The Poetical Works of Percy Bysshe Shelley, containing Peter Bell the Third
- The 1839 title page of Peter Bell the Third, revised, second edition, London, England.
- Author: Percy Bysshe Shelley
- Language: English
- Published: 1839
- Publisher: Edward Moxon
- Publication place: England
- Pages: 363

= Peter Bell the Third =

"Peter Bell the Third" is an 1819 satire and parody by the English Romantic poet Percy Bysshe Shelley. The work was not published until 1839 in The Poetical Works of Percy Bysshe Shelley. He used the pseudonym Miching Mallecho, Esq., which is from Shakespeare's Hamlet.

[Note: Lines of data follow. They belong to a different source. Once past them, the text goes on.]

theorem takenElsewhere_iff (c : Nat) : s.takenElsewhere r c = true ↔
    ∃ q, q < 4 ∧ q ≠ r ∧ (s.round q).holds c Stop.isOpen = true := by
  simp only [State.takenElsewhere, List.any_eq_true, Bool.and_eq_true, bne_iff_ne, mem_rounds4]

theorem releaseStop_eq (p : Stop) [Decidable ((s.container p.container).cfg.present = false ∨
      (s.container p.container).cfg.fraction ≠ (s.round r).cfg.fraction ∨
      ∃ q, q < 4 ∧ q ≠ r ∧ (s.round q).holds p.container Stop.isOpen = true)] : s.releaseStop r p =
    { p with
      state := some (if (s.container p.container).cfg.present = false ∨
          (s.container p.container).cfg.fraction ≠ (s.round r).cfg.fraction ∨
          ∃ q, q < 4 ∧ q ≠ r ∧ (s.round q).holds p.container Stop.isOpen = true then .skipped else .pending)
      doneTime := none } := by
  have hskip : (!(s.container p.container).cfg.present ||
      decide ((s.container p.container).cfg.fraction ≠ (s.round r).cfg.fraction) || s.takenElsewhere r p.container) = true ↔
      ((s.container p.container).cfg.present = false ∨
        (s.container p.container).cfg.fraction ≠ (s.round r).cfg.fraction ∨
        ∃ q, q < 4 ∧ q ≠ r ∧ (s.round q).holds p.container Stop.isOpen = true) := by
    rw [Bool.or_eq_true, Bool.or_eq_true, takenElsewhere_iff, decide_eq_true_iff, or_assoc, Bool.not_eq_true']
  unfold State.releaseStop
  dsimp only
  congr 2
  exact if_congr hskip rfl rfl

/-- The stops of a released round. -/
def State.releasedStops (s : State) (r : Nat) : List Stop :=
  ((s.round r).stops.filter (fun p => decide (p.origin ≠ .unplanned))).map (s.releaseStop r)

theorem releaseRound_released (hstate : (s.round r).state = .loaded ∨ (s.round r).state = .closed)
    (hstops : (s.round r).stops ≠ []) : s.releaseRound r = s.updRound r (fun d =>
      { d with stops := s.releasedStops r, state := .active, deadline := some (s.now.plusMinutes d.cfg.deadlineLen)
               closing := none }) := by
  unfold State.releaseRound
  dsimp only
  rw [if_pos ⟨hstate, hstops⟩]
  rfl

theorem releaseRound_refused (h : ¬ (((s.round r).state = .loaded ∨ (s.round r).state = .closed) ∧ (s.round r).stops ≠ [])) :
    s.releaseRound r = s := if_neg h

theorem standingDue_of {t : Time} (hstanding : (s.round r).cfg.standing = true)
    (hstate : (s.round r).state = .loaded ∨ (s.round r).state = .closed)
    (hmoment : releaseMoment s.clock.time (s.round r).cfg.releaseTime = some t)
    (hlater : s.planner.prevTick.before t = true) : s.standingDue r = true := by
  have hnow : releaseMoment s.now (s.round r).cfg.releaseTime = some t := hmoment
  unfold State.standingDue
  dsimp only
  rw [hnow, hstanding]
  obtain hs | hs := hstate <;> rw [hs] <;> exact hlater

end

theorem releasedStops_congr {s t : State} {r : Nat} (hcontainers : ∀ c, (t.container c).cfg = (s.container c).cfg)
    (hfraction : (t.round r).cfg.fraction = (s.round r).cfg.fraction) (hstops : (t.round r).stops = (s.round r).stops)
    (hrounds : ∀ q, q ≠ r → t.round q = s.round q) : t.releasedStops r = s.releasedStops r := by
  have htaken : ∀ c, t.takenElsewhere r c = s.takenElsewhere r c := fun c => by
    rw [Bool.eq_iff_iff, takenElsewhere_iff, takenElsewhere_iff]
    exact exists_congr fun q => and_congr_right fun _ => and_congr_right fun hq => by rw [hrounds q hq]
  have hstop : t.releaseStop r = s.releaseStop r := funext fun p => by
    simp only [State.releaseStop, hcontainers, htaken, hfraction]
  rw [State.releasedStops, State.releasedStops, hstops, hstop]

The poem is a parody of William Wordsworth's Peter Bell: A Tale in Verse, published the same year and a satire of his themes and ideas. It features the character of Peter Bell, drawn from Wordsworth's work, as a representation of a poet who compromises his reformist beliefs and ideals for social acceptance and government approval.

Shelley explores Peter's decline and degradation in both morality and spirit in seven sections, illustrating how someone who once experienced deep emotions and passions becomes numb, insipid, uninspired, and complicit with the oppressive forces that harm everyday people through apathy.

It combines satire with humorous and comical parody with political criticism and analysis.

The focus is on social classes and inequalities and the crises of English society in 1819. It is an allegorical narrative that critiques the social and political crises, particularly the moral decay of society and the narrowed and restricted scope of contemporary intellectual discourse and debate when the laws of seditious libel and censorship and suppression were stifling.

==Background==

It satirizes Wordsworth’s didactic story of a potter, Peter Bell, published on April 22, 1819. In the tale, Peter's experiences lead him to renounce his immoral lifestyle.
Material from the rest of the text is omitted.